João Nabais est un nom incontournable dans la profession d'avocat au Portugal et a pris la défense de Patrick Martins, fondateur de Green Swallow et président de l'ACCIP - Association des commerçants de chanvre industriel du Portugal, en procédure dans laquelle le défendeur a été constitué pour le « crime de trafic de drogue ». Patrick vendait dans sa boutique des produits dérivés du chanvre industriel, avec moins de 0,2% de THC. L'affaire a été classée car « il n'y avait pas suffisamment d'indices qu'un crime avait été commis » et le ministère public n'a pas fait appel de la décision d'instruction du juge du tribunal d'instruction criminelle, Carlos Alexandre.
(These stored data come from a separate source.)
-- ==== Sys2Proof/Tests/Slice0.lean ====
section
/-! SUPPORT. The model's own tests, their expected results taken from the spec (95_test_vectors.md, 30_encoding.md), and
the witnesses: for each obligation with hypotheses, concrete data that meets all of them, clause by clause. -/

namespace Sys2Proof.Tests

open Sys2Proof Sys2Proof.Machine

/-- The next state, where there is one. -/
def next? : Result → Option State
  | .next s => some s
  | .fault _ => none
  | .refused _ => none

/-- A state inside a transaction of the device at 0x54: FSM state, modifier, sub-command, `TXQ`, `RXB`. -/
def during (st : Fsm) (cmd : BitVec 2) (sub : Byte) (txq rxb : List Byte) : State :=
  { State.reset with
    st := st
    dir := if st.transmitting then .transmit else .receive
    latch := ⟨0x54, cmd, sub, false⟩
    txq := txq
    rxb := rxb }

/-- A state of IDLE with a request presented. -/
def presented (r : Request) : State := { State.reset with reqValid := true, req := r }

/-! ### Well-formedness: an ill-formed term for each check -/

theorem test_wf_misaligned_base : Instr.wellFormed (.getpos 0x55 .res14) = false := by decide
theorem test_wf_misaligned_base_high_bit : Instr.wellFormed (.reservedModifier 0x56) = false := by decide
theorem test_wf_sub_set_zero : Instr.wellFormed (.undefinedSubCommand 0x54 0x5E) = false := by decide
theorem test_wf_sub_reset : Instr.wellFormed (.undefinedSubCommand 0x54 0x75) = false := by decide
theorem test_wf_sub_other : Instr.wellFormed (.undefinedSubCommand 0x54 0x5F) = true := by decide

/-! ### Decoding: the bit patterns of R90, with the slot bits written out -/

theorem test_decode_getpos : decodeTableWord 8 0b11111100 = some (.getpos 0xFC .res14) := by decide
theorem test_decode_getturns : decodeTableWord 8 0b00000101 = some (.getturns 0x04) := by decide
theorem test_decode_setzero : decodeTableWord 16 0b1000001001011110 = some (.setzero 0x80) := by decide
theorem test_decode_resetdev : decodeTableWord 16 0b0000011001110101 = some (.resetdev 0x04) := by decide
theorem test_decode_reserved : decodeTableWord 8 0b01010111 = some (.reservedModifier 0x54) := by decide
theorem test_decode_undefined :
    decodeTableWord 16 0b1111111011111111 = some (.undefinedSubCommand 0xFC 0xFF) := by decide

/-- R83: the length is decided by the modifier alone. -/
theorem test_decode_takes_the_length :
    decodeWire .res14 [0x55, 0x5E] = .ok (.getturns 0x54, [0x5E]) ∧
    decodeWire .res14 [0x56] = .error .missingSubCommand ∧ decodeWire .res14 [] = .error .noBytes :=
  ⟨rfl, rfl, rfl⟩

/-- R186, L2-TR-18: a misaligned address is no command. -/
theorem test_decode_request_misaligned : decodeRequest ⟨0x55, 0, 0, false⟩ = .error .misalignedAddress := rfl

/-- L1-E12: the wire bytes at base 0x54. -/
theorem test_encode :
    encode (.getpos 0x54 .res14) = [0x54] ∧ encode (.getturns 0x54) = [0x55] ∧
    encode (.setzero 0x54) = [0x56, 0x5E] ∧ encode (.resetdev 0x54) = [0x56, 0x75] := by decide

/-! ### Checksum and decoder (L2-CK, L2-DC) -/

theorem test_verify_passes :
    [0xC000, 0x3FFF, 0x4034, 0xFFFC, 0x6000, 0x8001, 0x4002, 0x0003, 0x9000, 0x9FFF, 0x6AAA, 0x9555, 0x3440, 0x4031].all
      (fun raw => verify raw) = true := by decide
theorem test_verify_fails :
    [0x0000, 0xFFFF, 0x8034, 0x4000, 0x8000, 0x7FFF, 0xBFFF, 0x4035, 0x4134, 0x0034, 0xC034, 0x4037].all
      (fun raw => !verify raw) = true := by decide
theorem test_enc :
    enc 0x0000 = 0xC000 ∧ enc 0x0001 = 0x8001 ∧ enc 0x0034 = 0x4034 ∧ enc 0x1FFF = 0x9FFF ∧ enc 0x2000 = 0x6000 ∧
    enc 0x3FFC = 0xFFFC ∧ enc 0x3FFF = 0x3FFF := by decide
theorem test_position :
    decodePosition 0x4034 .res14 = 52 ∧ decodePosition 0x4034 .res12 = 13 ∧ decodePosition 0xFFFC .res12 = 4095 ∧
    decodePosition 0x3FFF .res14 = 16383 ∧ decodePosition 0x9555 .res12 = 1365 := by decide
theorem test_turns :
    decodeTurns 0x6000 = 0xE000 ∧ decodeTurns 0x9FFF = 0x1FFF ∧ decodeTurns 0x3FFF = 0xFFFF ∧ decodeTurns 0x6AAA = 0xEAAA ∧
    decodeTurns 0xC000 = 0 := by decide
theorem test_count_saturates : sat8 300 = 255 ∧ sat8 255 = 255 ∧ sat8 3 = 3 := by decide

/-! ### One step of each command -/

/-- L2-TR-1: VERIFY of raw 0x4034 gives position 52. -/
theorem test_getpos_verify :
    (next? (exec (.getpos 0x54 .res14) { during .verify 0 0 [] [] with raw := 0x4034, cnt := 2 })).map
      (fun t => (t.st, t.rStatus, t.rOk, t.rData, t.rCount, t.rNew)) =
    some (.postFlush, .ok, true, 0x0034, 2, true) := by decide

/-- L1-E1, L3-P6: raw 0x8034 is a checksum mismatch, not position 52. -/
theorem test_getpos_mismatch :
    (next? (exec (.getpos 0x54 .res14) { during .verify 0 0 [] [] with raw := 0x8034, cnt := 2 })).map
      (fun t => (t.rStatus, t.rOk, t.rData, t.rCount)) =
    some (.checksumMismatch, false, 0xFFFF, 2) := by decide

/-- L2-TR-11: -1 turns has the sentinel's pattern, with `R_OK = 1`. -/
theorem test_getturns_verify :
    (next? (exec (.getturns 0x54) { during .verify 1 0 [] [] with raw := 0x3FFF, cnt := 2 })).map
      (fun t => (t.rStatus, t.rOk, t.rData, t.rCount)) =
    some (.ok, true, 0xFFFF, 2) := by decide

/-- L3-P1: the host byte of `GETTURNS 0x54` is 0x55. -/
theorem test_getturns_host_byte :
    (next? (exec (.getturns 0x54) (during .txByte0 1 0 [] []))).map (fun t => (t.st, t.txq)) =
    some (.txDrain, [0x55]) := by decide

/-- L2-TR-13: after 0x56 goes 0x5E. -/
theorem test_setzero_sub_command :
    (next? (exec (.setzero 0x54) (during .txByte1 2 0x5E [0x56] []))).map (fun t => (t.st, t.txq)) =
    some (.txDrain, [0x56, 0x5E]) := by decide

/-- L2-TR-13: no response byte, status OK; the last wait is the holdoff. -/
theorem test_setzero_completes :
    (next? (exec (.setzero 0x54) (during .rxCheck 2 0x5E [] []))).map (fun t => (t.st, t.rStatus, t.rData, t.rCount)) =
      some (.postFlush, .ok, 0, 0) ∧
    (next? (exec (.setzero 0x54) (during .quiet 2 0x5E [] []))).map (fun t => (t.st, t.history)) =
      some (.idle, [.wait .extHoldoff]) := by decide

/-- L2-TR-14: the wire bytes 0x56 0x75. -/
theorem test_resetdev_bytes :
    (next? (exec (.resetdev 0x54) (during .txByte0 2 0x75 [] []))).map (fun t => (t.st, t.txq)) =
      some (.txByte1, [0x56]) ∧
    (next? (exec (.resetdev 0x54) (during .txByte1 2 0x75 [0x56] []))).map (fun t => (t.st, t.txq)) =
      some (.txDrain, [0x56, 0x75]) := by decide

/-- L2-TR-15: an answered extended command is a byte-count mismatch. -/
theorem test_resetdev_answered :
    (next? (exec (.resetdev 0x54) (during .rxCheck 2 0x75 [] [0x12]))).map
      (fun t => (t.st, t.rStatus, t.rData, t.rCount, t.rxb)) =
    some (.postFlush, .byteCountMismatch, 0xFFFF, 1, [0x12]) := by decide

/-- L2-TR-16: the reserved modifier is rejected, and nothing is sent or latched. -/
theorem test_reserved_modifier :
    (next? (exec (.reservedModifier 0x54) (presented ⟨0x54, 3, 0, false⟩))).map
      (fun t => (t.st, t.rStatus, t.rData, t.txq, t.latch)) =
    some (.idle, .illegalRequest, 0xFFFF, [], ⟨0, 0, 0, false⟩) := by decide

/-- L2-TR-17: an undefined sub-command likewise. -/
theorem test_undefined_sub_command :
    (next? (exec (.undefinedSubCommand 0x54 0x00) (presented ⟨0x54, 2, 0, false⟩))).map
      (fun t => (t.st, t.rStatus, t.rData, t.txq, t.latch)) =
    some (.idle, .illegalRequest, 0xFFFF, [], ⟨0, 0, 0, false⟩) := by decide

/-- L2-TR-18: a misaligned address, which is no command, is rejected by the block's turn. -/
theorem test_misaligned_request :
    (next? (step (presented ⟨0x55, 0, 0, false⟩))).map (fun t => (t.st, t.rStatus, t.rData, t.rCount, t.rNew)) =
    some (.idle, .illegalRequest, 0xFFFF, 0, true) := by decide

/-- The command of a table word is the first to run after reset. -/
theorem test_first_command_after_reset :
    (next? (step (State.reset.withFetchWord 16 0x565E))).map (fun t => (t.st, t.latch, t.reqValid)) =
    some (.preFlush, ⟨0x54, 2, 0x5E, false⟩, false) := by decide

/-! ### The other agents -/

/-- L2-TA-3, and L2-TA-8's second step: a byte is driven exactly in Transmit. -/
theorem test_uart :
    (uartStep (during .txDrain 0 0 [0x54] [])).history = [.wire 0x54 true] ∧
    (uartStep (during .idle 0 0 [0x54] [])).history = [.wire 0x54 false] := by decide

/-- L2-TR-6: with `RX_CAP = 2` the third byte is lost. -/
theorem test_overrun :
    lineStep 0x77 { during .rxWait 0 0 [] [0x34, 0x40] with params := { Params.nominal with rxCap := 2 } } =
    { during .rxWait 0 0 [] [0x34, 0x40] with
      params := { Params.nominal with rxCap := 2 }, history := [.rxOverrun 0x77] } := by decide

/-- L2-TA-2, L2-TA-6: TX_DRAIN holds until the queue is empty, full or not; L2-TA-4: then it goes on. -/
theorem test_drain :
    (drain (during .txDrain 2 0x5E [0x56, 0x5E] [])).st = .txDrain ∧ (drain (during .txDrain 0 0 [0x54] [])).st = .txDrain ∧
    (drain (during .txDrain 0 0 [] [])).st = .rxEnable := by decide

/-- L2-TA-8: reset in TX_BYTE0 keeps the byte in `TXQ`. -/
theorem test_reset_keeps_queues :
    (during .txDrain 0 0 [0x54] [0xAA]).resetBlock.st = .idle ∧ (during .txDrain 0 0 [0x54] [0xAA]).resetBlock.dir = .receive ∧
    (during .txDrain 0 0 [0x54] [0xAA]).resetBlock.txq = [0x54] ∧
    (during .txDrain 0 0 [0x54] [0xAA]).resetBlock.rxb = [0xAA] := by decide

/-- L2-RT-1, L2-RT-3 to L2-RT-7: what the host loop does with an attempt's result. -/
theorem test_retry :
    retryDecision ⟨.ok, true, 0x34, 2⟩ 1 3 = some ⟨0x34, true, 1⟩ ∧
    retryDecision ⟨.byteCountMismatch, false, 0xFFFF, 1⟩ 1 3 = none ∧
    retryDecision ⟨.checksumMismatch, false, 0xFFFF, 2⟩ 2 3 = none ∧
    retryDecision ⟨.checksumMismatch, false, 0xFFFF, 2⟩ 3 3 = some ⟨0xFFFF, false, 3⟩ ∧
    retryDecision ⟨.illegalRequest, false, 0xFFFF, 0⟩ 1 3 = some ⟨0xFFFF, false, 1⟩ ∧
    retryDecision ⟨.byteCountMismatch, false, 0xFFFF, 0⟩ 1 1 = some ⟨0xFFFF, false, 1⟩ ∧
    retryDecision ⟨.ok, true, 0xFFFF, 2⟩ 1 3 = some ⟨0xFFFF, true, 1⟩ := by decide

/-- L2-RT-8, R222: no attempts is a broken precondition; R93, L3-P5: `READPOS 0x58, RES14` presents `GETPOS 0x58`. -/
theorem test_loop_start :
    startLoop (.turns 0x54) 0 State.reset = .fault .retryPrecondition ∧
    (loopPresent ⟨.position 0x58 .res14, 3, 1, .request⟩ State.reset).req = ⟨0x58, 0, 0, false⟩ ∧
    (loopPresent ⟨.turns 0x54, 3, 1, .request⟩ State.reset).req = ⟨0x54, 1, 0, false⟩ := ⟨rfl, by decide, by decide⟩

/-- R7, R51: the usable addresses of the nominal parameters are the 64 base addresses, from 0x00 to 0xFC. -/
theorem test_usable_addresses :
    Params.nominal.usableAddr.length = 64 ∧ 0x00 ∈ Params.nominal.usableAddr ∧ 0xFC ∈ Params.nominal.usableAddr ∧
    0x55 ∉ Params.nominal.usableAddr := by decide

/-! ### Witnesses: checksum and encodings -/

theorem witness_OneCheckFieldPassesForEachPayload : verify 0x4034 = true := by decide

theorem witness_SingleFlipDetectedDoubleFlipByIndexParity :
    verify 0x4034 = true ∧ 15 < 16 ∧ 0 < 16 ∧ (0 : Nat) ≠ 15 := by decide

theorem witness_WireDecodeOfEncodeIsTheCommand :
    Instr.wellFormed (.getpos 0xFC .res12) = true ∧ (∀ base r, Instr.getpos 0xFC .res12 = .getpos base r → r = .res12) :=
  ⟨by decide, fun _ _ h => by cases h; rfl⟩

theorem witness_WireEncodeOfDecodeIsTheBytes :
    decodeWire .res12 [0x56, 0xFF, 0x00] = .ok (.undefinedSubCommand 0x54 0xFF, [0x00]) := rfl

theorem witness_RequestDecodeAndEncodeAgree :
    Instr.wellFormed (.resetdev 0xFC) = true ∧ decodeRequest ⟨0xFC, 0, 0x12, true⟩ = .ok (.getpos 0xFC .res12) :=
  ⟨by decide, rfl⟩

theorem witness_CommandMapByMatchAndMask :
    (0xFC#8 &&& 0x03 = 0x00) ∧ (0xFD#8 &&& 0x03 = 0x01) ∧ (0x03#8 &&& 0x03 = 0x03) ∧
    (0xFE5E#16 &&& 0x03FF = 0x025E) ∧ (0x0275#16 &&& 0x03FF = 0x0275) ∧
    (0xFEFF#16 &&& 0x0300 = 0x0200 ∧ 0xFEFF#16 &&& 0x03FF ≠ 0x025E ∧ 0xFEFF#16 &&& 0x03FF ≠ 0x0275) := by decide

/-! ### Witnesses: the byte channel -/

theorem witness_UartTurnClocksOutTheHead :
    (during .txDrain 0 0 [0x54] []).txq = 0x54 :: [] ∧ (during .txDrain 0 0 [] []).txq = [] := by decide

theorem witness_LineTurnAppendsOrLosesTheByte :
    let p := { Params.nominal with rxCap := 2 }
    (let s := { during .rxWait 0 0 [] [0x34] with params := p }
     s.rxb.length < s.params.rxCap) ∧
    (let s := { during .rxWait 0 0 [] [0x34, 0x40] with params := p }
     s.params.rxCap ≤ s.rxb.length) := by decide

theorem witness_RxDropIsThatManyReads : 2 ≤ (during .preFlush 0 0 [] [0xAA, 0xBB]).rxb.length := by decide

theorem witness_BytesReachTheWireInWriteOrder :
    let s := { during .txDrain 2 0x5E [0x56, 0x5E] [] with history := [.txWrite 0x56, .txWrite 0x5E], agenda := [.uart] }
    (∃ t, step s = .next t ∧ t.txq = [0x5E]) ∧ wiresOf s.history ++ s.txq = [] ++ writesOf s.history :=
  ⟨⟨_, rfl, rfl⟩, by decide⟩

theorem witness_BytesLeaveTheReceiveBufferInArrivalOrder :
    let s := { during .rxLo 0 0 [] [0x34, 0x40] with
      cnt := 2, history := [.rxDrop 1, .rxArrive 0x34, .rxArrive 0x40], agenda := [.block] }
    (∃ t, step s = .next t ∧ t.rxb = [0x40]) ∧
    takenOf s.history ≤ ([0xAA] ++ arrivalsOf s.history).length ∧
    s.rxb = ([0xAA] ++ arrivalsOf s.history).drop (takenOf s.history) :=
  ⟨⟨_, rfl, rfl⟩, by decide⟩

/-! ### Witnesses: turnaround -/

theorem witness_EnterTransmitFromTxEnable :
    (during .txEnable 0 0 [] []).inFlight = some (.getpos 0x54 .res14) ∧ (during .txEnable 0 0 [] []).st = .txEnable := by
  decide

theorem witness_EnterReceiveFromRxEnable :
    (during .rxEnable 2 0x75 [] []).inFlight = some (.resetdev 0x54) ∧ (during .rxEnable 2 0x75 [] []).st = .rxEnable := by
  decide

theorem witness_TxDrainWaitsForTransmissionComplete :
    (let s := during .txDrain 1 0 [] []
     s.inFlight = some (.getturns 0x54) ∧ s.st = .txDrain ∧ s.txq = []) ∧
    (let s := during .txDrain 1 0 [0x55] []
     s.inFlight = some (.getturns 0x54) ∧ s.st = .txDrain ∧ s.txq ≠ []) := by decide

theorem witness_ControlOutputsFollowDirection :
    State.reset.params.ctrlStyle = .deRePair ∧
    { State.reset with params := { Params.nominal with ctrlStyle := .singleLine } }.params.ctrlStyle = .singleLine := by
  decide

theorem witness_EveryStepKeepsTheDirectionInvariant :
    let s := { during .rxEnable 0 0 [] [] with agenda := [.block] }
    DirectionInv s ∧ ∃ t, step s = .next t ∧ t.dir = .receive := ⟨by decide, _, rfl, rfl⟩

theorem witness_EveryStepKeepsTheDriveInvariant :
    let s := { during .txDrain 0 0 [0x54] [] with agenda := [.uart] }
    DirectionInv s ∧ DriveInv s ∧ (s.nextTurn = .rst → s.txq = []) ∧ ∃ t, step s = .next t ∧ t.txq = [] :=
  ⟨by decide, ⟨by decide, by decide, by decide⟩, by decide, _, rfl, rfl⟩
Né en 1955, João Nabais a travaillé sur certaines des affaires les plus médiatisées de la justice portugaise, dont l'affaire FP-25 ou l'effondrement du pont Hintze Ribeiro. Il a été président de DECO — Association portugaise pour la protection des consommateurs — et a fondé, en 1993, le cabinet d'avocats João Nabais et Associés, avec des bureaux à Lisbonne, Porto et Algarve. Il participe également occasionnellement en tant que commentateur à des programmes télévisés, étant ainsi largement reconnu par le public portugais.
Nous avons échangé avec João Nabais pour mieux comprendre ce que représente cette décision d'instruction, déterminée par le juge Carlos Alexandre à Patrick Martins.
Que représente le classement de cette affaire, étant donné que le chanvre est une question qui a suscité beaucoup de polémiques ?
Cette décision revêt une importance énorme, non seulement pour notre client, mais aussi pour le secteur du chanvre industriel, car elle constitue une première appréciation, à notre connaissance, par un juge d'instruction du Tribunal central d'instruction criminelle de Lisbonne sur la licéité du commerce de ces produits au Portugal. En fait, la décision est absolument claire et va au-delà des questions de procédure soulevées dans la demande d'ouverture d'enquête, se prononçant dans le sens de considérer que la législation communautaire est pleinement acceptée au Portugal et, en tant que telle, doit être respectée .
À votre avis, cela crée-t-il un précédent? En d'autres termes, existe-t-il une jurisprudence relative à d'autres cas identiques ?
Il n'est pas possible de faire jurisprudence d'une décision d'instruction, qui ne lie que le cas concret. Cependant, il reste important pour d'autres procédures pénales, identiques à celle-ci, dans la mesure où il existe une appréciation préalable d'un tribunal sur cette même affaire, quelles que soient les vicissitudes de chaque cas particulier. Cette décision est, en outre, importante pour confirmer la conviction des autorités judiciaires portugaises que ces situations ne peuvent, purement et simplement, être réduites aux délits consacrés par la loi 15/93, du 22 janvier et la Portaria 94/96, du 26 mars, car il s'agit en fait de produits différents, très différents des stupéfiants sanctionnés par ces diplômes légaux.
D'un point de vue juridique, comment ces questions concernant le chanvre et les produits dérivés devraient-elles être traitées à l'avenir ?
Sur le plan juridique, les questions liées à la vente, à la commercialisation et à l'importation des produits dérivés du chanvre doivent être traitées et évaluées à la lumière de la réglementation européenne, déjà en vigueur, et qui, par ailleurs, définit cette espèce végétale comme une espèce agricole , introduit dans le cadre de la politique agricole commune. A ce titre, il est nécessaire que tous les acteurs judiciaires gardent à l'esprit qu'il s'agit d'une plante différente de la plante de cannabis et, à ce titre, obéissent à une réglementation spécifique, dont la culture et la vente sont autorisées et, dans cette mesure, la retirent du catalogue de produits dits stupéfiants. Pour terminer, jure condamnant, je pense qu'il serait plus facile de mettre fin à toute cette controverse si le législateur portugais était disposé à publier une loi claire et explicite qui, à la lumière de la réglementation européenne, définit et établit les règles de culture et de commercialisation des produits industriels chanvre, uniformisant ainsi la législation applicable dans ce secteur et permettant aux producteurs de concourir sur un pied d'égalité avec les autres marchés européens.
Pensez-vous que c'est possible? Que faut-il faire au Portugal pour en arriver là ?
C'est possible, en effet, c'est la voie que le secteur a promue auprès des partis politiques et des entités qui interviennent directement auprès de cette branche d'activité. Mais ce ne sera certainement pas un chemin facile et moins rapide que nous le souhaiterions.